→ **Exercise requirements**: Look below for the lines from the one with "theorem State.onHold_fires (hrun" to the one with "(.evict q) := by", and copy exactly those lines, both ends included.

→ **Records for this exercise**:
-*-*-
/-- Vector writes without flumes are writes of the thread. -/
theorem foldS_writeV (tk : Nat) (l : List (Nat × Vec)) (s : State) (t : Thread) (ht : s.thr tk = some t) (hf : t.flumes = []) :
    foldS (fun e s => s.writeV tk e.1 e.2) l s = s.setThr tk (l.foldl (fun u e => u.wv e.1 e.2) t) := by
  induction l generalizing s t with
  | nil => exact (State.setThr_self s tk t ht).symm
  | cons e l ih =>
    have h1 : s.writeV tk e.1 e.2 = s.setThr tk (t.wv e.1 e.2) := by simp [State.writeV, ht, Thread.flumeOf_none hf]
    simp only [foldS, List.foldl_cons] at ih ⊢
    rw [h1, ih (s.setThr tk (t.wv e.1 e.2)) (t.wv e.1 e.2) (by simp) (by simpa using hf)]
    simp

theorem Thread.popFlumes_none (l : List Nat) (h : t.flumes = []) : t.popFlumes l = t := by
  cases t; simp only at h; subst h; rfl

theorem State.openedPrecise_none (s : State) (tk : Nat) (t u : Thread) (hu : s.thr tk = some u) (hpu : u.pend = []) :
    s.openedPrecise tk t = none := by
  simp [State.openedPrecise, hu, hpu]

/-- A C word alone, without ports and flumes, leaves a precise trap nothing to take back. -/
theorem State.undoOf_alone (s : State) (tk : Nat) (t : Thread) (c : CSpec) (hp : t.portcfg = 0) (hf : t.flumes = []) :
    s.undoOf tk t c {} = { fpcsr := t.fpcsr } := by
  simp [State.undoOf, Thread.portsOf_off hp, Thread.flumesOf_none hf]

/-- A unit without ports and flumes retires: its thread takes the A word's results and moves on. `u` is the thread after the C
word. Either no result of the unit could trap precisely, or there is nothing to take back. -/
theorem State.retire_plain (s : State) (tk : Nat) (t u : Thread) (c : CSpec) (a : AEffect) (k : Nat) (pc : Option Word)
    (hu : s.thr tk = some u) (hp : t.portcfg = 0) (hf : t.flumes = []) (hfu : u.flumes = []) (hs : a.sends = []) (hpd : t.pend = [])
    (hk : s.openedPrecise tk t = none ∨ a = {}) :
    s.retire tk t c a k pc = s.setThr tk
      (let u := a.mw.foldl (fun u e => u.wm e.1 e.2) (a.vw.foldl (fun u e => u.wv e.1 e.2) (a.gw.foldl (fun u e => u.wg e.1 e.2) u))
       let pend := ageResults t.pend k u.pend
       { u with
         fpcsr := fpRaise u.fpcsr a.flags
         pc := pc.getD (s.unit.addr + word (4 * k))
         pend := pend
         lastIssue := if u.lastIssue = t.lastIssue then some (s.clu (s.unit.core / 4)).cycle.toNat else u.lastIssue
         waitcount := 0, park := none, x := {}, btag := none
         st := if u.st = .ready then (match pend.find? fun p => p.window == 0 with
           | some p => p.waitState
           | none => .ready) else u.st }) := by
  have h1 : s.modThr tk (fun u => (u.popFlumes c.n.vs).popFlumes a.n.vs) = s := by
    apply State.modThr_id
    intro t' ht'
    rw [hu] at ht'; cases ht'
    rw [Thread.popFlumes_none c.n.vs hfu, Thread.popFlumes_none a.n.vs hfu]
  have h2 : (a.gw.foldl (fun u e => u.wg e.1 e.2) u).flumes = [] :=
    (foldl_keeps _ Thread.flumes (by simp) a.gw u).trans hfu
  have hn : a.sendsNow (s.heldUnit tk t c a) = [] := by
    unfold AEffect.sendsNow; split
    · rfl
    · exact hs
  obtain ⟨hv, hq⟩ : a.vwNow (s.heldUnit tk t c a) = a.vw ∧ ∀ l : List Pending, l.map (a.keepUndo t.fpcsr (s.heldUnit tk t c a)) = l := by
    have hq : a.vwNow (s.heldUnit tk t c a) = a.vw ∧ ∀ p, a.keepUndo t.fpcsr (s.heldUnit tk t c a) p = p := by
      rcases hk with h | h
      · simp [State.heldUnit, h, AEffect.vwNow, AEffect.keepUndo]
      · subst h
        unfold State.heldUnit
        rw [State.undoOf_alone s tk t c hp hf]
        cases s.openedPrecise tk t <;> simp [AEffect.vwNow, AEffect.keepUndo]
    exact ⟨hq.1, fun l => by simp [funext hq.2]⟩
  unfold State.retire
  rw [Thread.portsOf_off hp, Thread.flumesOf_none hf, hpd]
  simp only [foldS, List.foldl_nil]
  rw [hv, hn]
  simp only [List.foldl_nil]
  simp only [hq]
  rw [h1, State.modThr_some s tk u _ hu]
  have h3 := foldS_writeV tk a.vw (s.setThr tk (a.gw.foldl (fun u e => u.wg e.1 e.2) u)) _ (by simp) h2
  simp only [foldS] at h3
  rw [h3]
  rw [State.modThr_some _ tk _ _ (State.thr_setThr _ _ _), State.modThr_some _ tk _ _ (State.thr_setThr _ _ _)]
  simp only [State.setThr_setThr, State.setThr_unit, State.setThr_clu]
  all_goals rfl

/-- A unit request or not, a C-class word that issues alone does what its body says. -/
theorem issueC_alone (c : CSpec) (body : Thread → State → CRes) (h : Alone s t) (hpriv : c.priv = true → t.priv ≠ 0) :
    issueC c body s = .next (match body t s with
      | .trap cause val => s.takeTrap s.unit.tk cause val s.unit.addr false false
      | .wait s' st park => s'.waitUnit s.unit.tk st park
      | .done s' pc => s'.retire s.unit.tk t c {} 1 pc) := by
  obtain ⟨ht, hl, hpd, hp, hf⟩ := h
  have hm : ¬ 1 < t.messages c {} := by
    simp [Thread.messages, Thread.portsOf_off hp, bitOf]; cases c.sends <;> simp
  have hq : ¬ (c.priv = true ∧ t.priv = 0) := fun e => hpriv e.1 e.2
  simp only [issueC, ht, hl, State.finishUnit, UnitCtx.words, reduceCtorEq, if_false, if_true, Thread.holdBack_none c _ _ hpd,
    OfNat.one_ne_ofNat, false_and, Bool.false_eq_true, hq, hm, Thread.portTrap_plain c.n [] hp hf,
    State.portDestTrap_plain s.unit.tk c.n.gd hp, State.portWait_plain s.unit.tk c.n [] hp hf, Thread.flumePoison_plain c.n [] hf,
    State.view_plain s.unit.tk c.n [] hp hf]
  cases body t s with
  | trap cause val => simp [State.unitTrap, ht, hpd]
  | wait s' st park => rfl
  | done s' pc => simp [State.finishA, UnitCtx.words, hl]
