/-- A queue becomes the one served most recently. -/
def State.moveLast (s : State) (q : Nat) : State :=
  { s with fe := { s.fe with queues := (s.fe.queues.filter fun y => y.q != q) ++ s.fe.queues.filter fun y => y.q == q } }

theorem State.takeQueue_passes (h : e.entry.slice < e.deficit) :
    s.takeQueue pr e = (s.passTurn e).modFq e.q fun y => { y with deficit := y.deficit - e.entry.slice } :=
  if_pos h

theorem State.takeQueue_serves (h : e.deficit ≤ e.entry.slice) : s.takeQueue pr e =
    (((((s.passTurn e).modFq e.q fun y => { y with st := .active, reason := .none, deficit := 0 }).moveLast e.q).modProc pr fun _ =>
      { queue := some e.q, left := e.entry.slice - e.deficit }).serveQueue pr e.q) :=
  if_neg h.not_gt

theorem State.onQueueSelect_absent (h : s.fe.procs[pr]? = none) : s.onQueueSelect pr = s := by
  rw [State.onQueueSelect, h]

theorem State.onQueueSlice_absent (h : s.fe.procs[pr]? = none) : s.onQueueSlice pr = s := by
  rw [State.onQueueSlice, h]

section processor
variable {p : Processor} (hproc : s.fe.procs[pr]? = some p)
include hproc

theorem State.onQueueSelect_none (hfree : p.queue = none) (hpick : s.pickQueue = none) : s.onQueueSelect pr = s := by
  simp only [State.onQueueSelect, hproc, hfree, hpick]

theorem State.onQueueSelect_takes (hfree : p.queue = none) (hpick : s.pickQueue = some e) : s.onQueueSelect pr = s.takeQueue pr e := by
  simp only [State.onQueueSelect, hproc, hfree, hpick]

theorem State.onQueueSelect_serves (hbusy : p.queue = some q) : s.onQueueSelect pr = s.serveQueue pr q := by
  simp only [State.onQueueSelect, hproc, hbusy]

theorem State.onQueueSlice_free (hfree : p.queue = none) : s.onQueueSlice pr = s := by
  simp only [State.onQueueSlice, hproc, hfree]

theorem State.onQueueSlice_early (hbusy : p.queue = some q) (h : p.left ≠ 0 ∨ s.fq q = none) : s.onQueueSlice pr = s := by
  simp only [State.onQueueSlice, hproc, hbusy]
  obtain hleft | hnone := h
  · exact if_pos hleft
  · rw [hnone]
    exact ite_self s

/-- At the end of a slice a packet in processing runs on; a queue between packets is released. -/
theorem State.onQueueSlice_over (hbusy : p.queue = some q) (hleft : p.left = 0) (hq : s.fq q = some e) :
    s.onQueueSlice pr = if e.cur.isSome then s.modProc pr fun p => { p with expired := true } else s.releaseQueue q := by
  simp only [State.onQueueSlice, hproc, hbusy, hleft, hq, ne_eq, not_true_eq_false, if_false]

end processor

/-! ## A coalescer's hold timer (R121) -/

theorem State.onHold_fires (hrun : (s.coal q).run = true) (hheld : (s.coal q).hold ≤ (s.coal q).elapsed) : s.onHold q = s.coalFire q :=
  if_pos ⟨hrun, hheld⟩

theorem State.onHold_early (h : (s.coal q).run = false ∨ (s.coal q).elapsed < (s.coal q).hold) : s.onHold q = s :=
  if_neg fun ⟨hrun, hheld⟩ => h.elim (by simp [hrun]) fun hearly => BitVec.not_le.2 hearly hheld

/-! ## QCTL (R104) -/

/-- A queue is no longer disabled. -/
def State.enableQueue (s : State) (q : Nat) : State := { s with fe := { s.fe with disabled := s.fe.disabled.filter (· != q) } }

/-- A queue starts no further packet, and its pending doorbell is gone. -/
def State.holdQueue (s : State) (q : Nat) : State :=
  { s with fe := { s.fe with
    disabled := if s.fe.disabled.contains q then s.fe.disabled else s.fe.disabled ++ [q]
    pending := s.fe.pending.filter fun e : Nat × BitVec 32 => e.1 != q } }

theorem Queue.inHand_iff : e.inHand = true ↔ ∃ p, e.cur = some p ∧ p.begun = true := by
  simp [Queue.inHand, Option.any_eq_true]

theorem Queue.incomplete_iff : e.incomplete = true ↔ e.started ≠ [] ∨ ∃ p, e.cur = some p ∧ p.begun = true := by
  simp [Queue.incomplete, Queue.inHand_iff]

section absent
variable (hnone : s.fq q = none)
include hnone

theorem State.onEvict_absent : s.onEvict q = (s.enableQueue q).qctlDone 0 := by
  rw [State.onEvict, hnone]
  rfl

theorem State.onResume_absent (skip : Bool) : s.onResume q skip = s.qctlDone 2 := by
  rw [State.onResume, hnone]

theorem State.onDisable_absent : s.onDisable q = (s.holdQueue q).qctlDone 0 := by
  rw [State.onDisable, hnone]
  rfl

end absent

section resident
variable (hq : s.fq q = some e)
include hq

theorem State.onEvict_binding (hst : e.st = .binding) : s.onEvict q = s.qctlDone 2 := by
  rw [State.onEvict, hq]
  exact if_pos hst

theorem State.onEvict_waits (hst : e.st ≠ .binding) (hrun : e.incomplete = true) :
    s.onEvict q = ({ s with fe := { s.fe with qctlBusy := some (q, 1) } } : State).later (.evict q) := by
  rw [State.onEvict, hq]
  exact (if_neg hst).trans (if_pos hrun)

theorem State.onEvict_done (hst : e.st ≠ .binding) (hrun : ¬ e.incomplete = true) :
    s.onEvict q = (((s.freeProc q).dropQueue q).enableQueue q).qctlDone 0 := by
  rw [State.onEvict, hq]
  exact (if_neg hst).trans (if_neg hrun)

theorem State.onResume_refused (h : (e.st ≠ .error ∧ e.inError = false) ∨ q ∈ s.fe.disabled) (skip : Bool) :
    s.onResume q skip = s.qctlDone 2 := by
  rw [State.onResume, hq]
  exact if_pos (by simpa using h)

/-- A queue whose packet in hand still runs leaves ERROR at once. -/
theorem State.onResume_running (hst : e.st ≠ .error) (herr : e.inError = true) (hen : q ∉ s.fe.disabled) (skip : Bool) :
    s.onResume q skip = (s.modFq q fun e => { e with inError := false, failedAfter := false }).qctlDone 0 := by
  simp [State.onResume, hq, hst, herr, hen]

/-- RESUME and SKIP take a queue out of ERROR; SKIP passes the packet at the head, where that one failed in processing. -/
theorem State.onResume_error (hst : e.st = .error) (hen : q ∉ s.fe.disabled) (skip : Bool) : s.onResume q skip =
    ((s.modFq q fun e => { (if skip = true ∧ (!e.failedAfter) = true then { e with head := e.head + 1, cur := none } else e) with
      st := .ready, failedAfter := false }).afterComplete q).qctlDone 0 := by
  simp [State.onResume, hq, hst, hen]

theorem State.onResume_skips (hst : e.st = .error) (hen : q ∉ s.fe.disabled) : s.onResume q true =
    ((s.modFq q fun e => { (if e.failedAfter then e else { e with head := e.head + 1, cur := none }) with
      st := .ready, failedAfter := false }).afterComplete q).qctlDone 0 := by
  refine (State.onResume_error hq hst hen true).trans (congrArg (fun f => ((s.modFq q f).afterComplete q).qctlDone 0) (funext fun y => ?_))
  cases y.failedAfter <;> simp

theorem State.onDisable_inHand (h : e.inHand = true) : s.onDisable q = (s.holdQueue q).qctlDone 0 := by
  rw [State.onDisable, hq]
  simp only [h, if_true]
  rfl

theorem State.onDisable_stops (h : ¬ e.inHand = true) : s.onDisable q =
    (((s.freeProc q).modFq q fun e => { e with st := .disabled, reason := .none, cur := none, inError := false }).holdQueue q).qctlDone 0 := by
  rw [State.onDisable, hq]
  simp only [h]
  rfl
-*-*-
→ **Response below**:
theorem State.onHold_fires (hrun : (s.coal q).run = true) (hheld : (s.coal q).hold ≤ (s.coal q).elapsed) : s.onHold q = s.coalFire q :=
  if_pos ⟨hrun, hheld⟩

theorem State.onHold_early (h : (s.coal q).run = false ∨ (s.coal q).elapsed < (s.coal q).hold) : s.onHold q = s :=
  if_neg fun ⟨hrun, hheld⟩ => h.elim (by simp [hrun]) fun hearly => BitVec.not_le.2 hearly hheld

/-! ## QCTL (R104) -/

/-- A queue is no longer disabled. -/
def State.enableQueue (s : State) (q : Nat) : State := { s with fe := { s.fe with disabled := s.fe.disabled.filter (· != q) } }

/-- A queue starts no further packet, and its pending doorbell is gone. -/
def State.holdQueue (s : State) (q : Nat) : State :=
  { s with fe := { s.fe with
    disabled := if s.fe.disabled.contains q then s.fe.disabled else s.fe.disabled ++ [q]
    pending := s.fe.pending.filter fun e : Nat × BitVec 32 => e.1 != q } }

theorem Queue.inHand_iff : e.inHand = true ↔ ∃ p, e.cur = some p ∧ p.begun = true := by
  simp [Queue.inHand, Option.any_eq_true]

theorem Queue.incomplete_iff : e.incomplete = true ↔ e.started ≠ [] ∨ ∃ p, e.cur = some p ∧ p.begun = true := by
  simp [Queue.incomplete, Queue.inHand_iff]

section absent
variable (hnone : s.fq q = none)
include hnone

theorem State.onEvict_absent : s.onEvict q = (s.enableQueue q).qctlDone 0 := by
  rw [State.onEvict, hnone]
  rfl

theorem State.onResume_absent (skip : Bool) : s.onResume q skip = s.qctlDone 2 := by
  rw [State.onResume, hnone]

theorem State.onDisable_absent : s.onDisable q = (s.holdQueue q).qctlDone 0 := by
  rw [State.onDisable, hnone]
  rfl

end absent

section resident
variable (hq : s.fq q = some e)
include hq

theorem State.onEvict_binding (hst : e.st = .binding) : s.onEvict q = s.qctlDone 2 := by
  rw [State.onEvict, hq]
  exact if_pos hst

theorem State.onEvict_waits (hst : e.st ≠ .binding) (hrun : e.incomplete = true) :
    s.onEvict q = ({ s with fe := { s.fe with qctlBusy := some (q, 1) } } : State).later (.evict q) := by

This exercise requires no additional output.